Free credits & startup programs

Researched 2026-05-16

Program details and credit amounts shift often. Apply directly through each program's official page for current values, eligibility windows, and application requirements.

Mistralship (Mistral AI Startup Program)

Reported value: 30,000 platform credits

Eligibility: Startups founded less than 7 years ago that have not raised a Series B or later round; requires a business email and online presence

How to apply: Fill out the application form on Mistral AI's platform (La Plateforme) during open cohort windows

Apply / learn more at dataphoenix.info ↗

Mistral AI Ambassador Program

Reported value: Free API credits and early access

Eligibility: Startups building AI applications with Mistral models; typically pre-seed, seed, or Series A stages

How to apply: Apply through the official Mistral AI startup portal or partner referral links

Apply / learn more at startup-perks.com ↗

Google for Startups Cloud Program (Scale Tier)

Reported value: $10,000 USD in credits for partner models

Eligibility: Qualifying startups in the Scale and Scale AI Tier of the Google for Startups Cloud Program

How to apply: Members must contact their Google Cloud Account Executive to request access to these partner model credits

Apply / learn more at cloud.google.com ↗

AWS Activate

Reported value: up to $100,000 in AWS Activate Credits

Eligibility: Self-funded or pre-Series B startups founded in the past 10 years; Portfolio tier requires association with an Activate Provider

How to apply: Apply via the AWS Activate console; credits are redeemable for third-party models in Amazon Bedrock including Mistral AI

Apply / learn more at aws.amazon.com ↗

Microsoft for Startups Founders Hub

Reported value: up to $150,000 in Azure credits

Eligibility: Privately held, for-profit startups that have not gone through a Series D or later funding round

How to apply: Sign up through the Microsoft for Startups Founders Hub portal; credits can be used for Mistral models available on Azure AI

Apply / learn more at microsoft.com ↗

Mistral AI 2026 Worldwide Hackathon

Reported value: $15,000 in Mistral credits (Grand Prize)

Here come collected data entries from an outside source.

-- ==== Sys2Proof/Machine/Bitwise.lean ====
section
/-! DEFINITION. XOR, OR, AND and NOT (`41_bitwise.md`): no flag is read or written (R100). -/

namespace Sys2Proof.Machine

/-- XOR: `a ^ b`. -/
def aluXor : AluOp := fun d a b s => .done (s.setReg d (a ^^^ b))

/-- OR: `a | b`. -/
def aluOr : AluOp := fun d a b s => .done (s.setReg d (a ||| b))

/-- AND: `a & b`. -/
def aluAnd : AluOp := fun d a b s => .done (s.setReg d (a &&& b))

/-- NOT: `~b`; the old value of the destination is not used (R107). -/
def aluNot : AluOp := fun d _ b s => .done (s.setReg d (~~~b))

/-- XOR_DWORD (R101). -/
def execXorDword (rd imm : Word) (s : State) : StepOutcome := runHandler .xorDword (dwordForm rd imm aluXor) s

/-- XOR_REG (R102). -/
def execXorReg (rd rs : Word) (s : State) : StepOutcome := runHandler .xorReg (regForm rd rs aluXor) s

/-- OR_DWORD (R103). -/
def execOrDword (rd imm : Word) (s : State) : StepOutcome := runHandler .orDword (dwordForm rd imm aluOr) s

/-- OR_REG (R104). -/
def execOrReg (rd rs : Word) (s : State) : StepOutcome := runHandler .orReg (regForm rd rs aluOr) s

/-- AND_DWORD (R105). -/
def execAndDword (rd imm : Word) (s : State) : StepOutcome := runHandler .andDword (dwordForm rd imm aluAnd) s

/-- AND_REG (R106). -/
def execAndReg (rd rs : Word) (s : State) : StepOutcome := runHandler .andReg (regForm rd rs aluAnd) s

/-- NOT_DWORD (R108). -/
def execNotDword (rd imm : Word) (s : State) : StepOutcome := runHandler .notDword (dwordForm rd imm aluNot) s

/-- NOT_REG (R109). -/
def execNotReg (rd rs : Word) (s : State) : StepOutcome := runHandler .notReg (regForm rd rs aluNot) s

end Sys2Proof.Machine
end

Eligibility: Participants in the 48-hour global hackathon event

How to apply: Register for the hackathon through the official Mistral AI event page

Apply / learn more at mistral.ai ↗

Mistral AI Academic Partnership (ESSEC)

Reported value: Licenses for Le Chat Entreprise and research support

Eligibility: Researchers, professors, and students at ESSEC Business School

How to apply: Access provided through the ESSEC Metalab interface as part of the institutional partnership

Apply / learn more at essec.edu ↗

Mistral AI Researcher Access (Aalborg University)

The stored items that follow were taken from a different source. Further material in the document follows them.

-- ==== Sys2Proof/Machine/Control.lean ====
section
/-! DEFINITION. LABEL, the jumps, CALL and RETN (`44_control.md`). The handlers see `ip = ip0 + k` (R19). -/

namespace Sys2Proof.Machine

/-- A relative jump, taken when `taken` holds: `ip <- wrap32(ip + off)` (R116, R119). -/
def jumpIf (taken : Bool) (off : Word) (s : State) : HandlerResult :=
  .done (if taken then s.setIp (wrap32 (s.ip.toInt + off.toInt)) else s)

/-- `ip <- PLEN`, the ending that HALT and RETN on an empty stack share (R125, R141). -/
def endProgram (s : State) : State := s.setIp (BitVec.ofNat 32 s.plen)

/-- CALL's handler (R124): push `wrap32(ip - 1)`, the CALL's own index, then `ip <- tgt`. -/
def callHandler (tgt : Word) (s : State) : HandlerResult :=
  pushWord (wrap32 (s.ip.toInt - 1)) s fun t => .done (t.setIp tgt)

/-- RETN's handler (R125): with an empty stack end the program, else `ip <- wrap32(a + 1)` for the popped `a`. -/
def retnHandler (s : State) : HandlerResult :=
  if s.stack.sp = 0 then .done (endProgram s)
  else .done ({ s with stack := s.stack.pop }.setIp (wrap32 (s.stack.top.toInt + 1)))

/-- LABEL (R118): nothing; the operand is ignored. -/
def execLabel (_id : Word) (s : State) : StepOutcome := runHandler .label .done s

/-- JMP (R119). -/
def execJmp (off : Word) (s : State) : StepOutcome := runHandler .jmp (jumpIf true off) s

/-- JE (R120). -/
def execJe (off : Word) (s : State) : StepOutcome := runHandler .je (fun t => jumpIf t.flags.equal off t) s

/-- JNE (R121). -/
def execJne (off : Word) (s : State) : StepOutcome := runHandler .jne (fun t => jumpIf (!t.flags.equal) off t) s

/-- JG (R122). -/
def execJg (off : Word) (s : State) : StepOutcome := runHandler .jg (fun t => jumpIf t.flags.greater off t) s

/-- JB (R123). -/
def execJb (off : Word) (s : State) : StepOutcome := runHandler .jb (fun t => jumpIf t.flags.lower off t) s

/-- CALL (R124). -/
def execCall (tgt : Word) (s : State) : StepOutcome := runHandler .call (callHandler tgt) s

/-- RETN (R125). -/
def execRetn (s : State) : StepOutcome := runHandler .retn retnHandler s

end Sys2Proof.Machine
end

Reported value: API integration and AI Studio access

Eligibility: Researchers at Aalborg University (AAU)

How to apply: Access via the university's internal AI services portal

Apply / learn more at en.its.aau.dk ↗

Pricing gotchas to watch

Researched 2026-05-16

Most gotchas below were surfaced by community reports. Some may have been fixed, changed, or never been the user-facing issue they appeared. Verify against current vendor docs before architecting around a workaround.

Prompt Cache 64-Token Minimum Block Size

Mistral's prompt caching mechanism operates on fixed blocks of 64 tokens. Prompts with a shared prefix of fewer than 64 tokens will not trigger a cache hit, and all cached token counts reported in the API response will be multiples of 64.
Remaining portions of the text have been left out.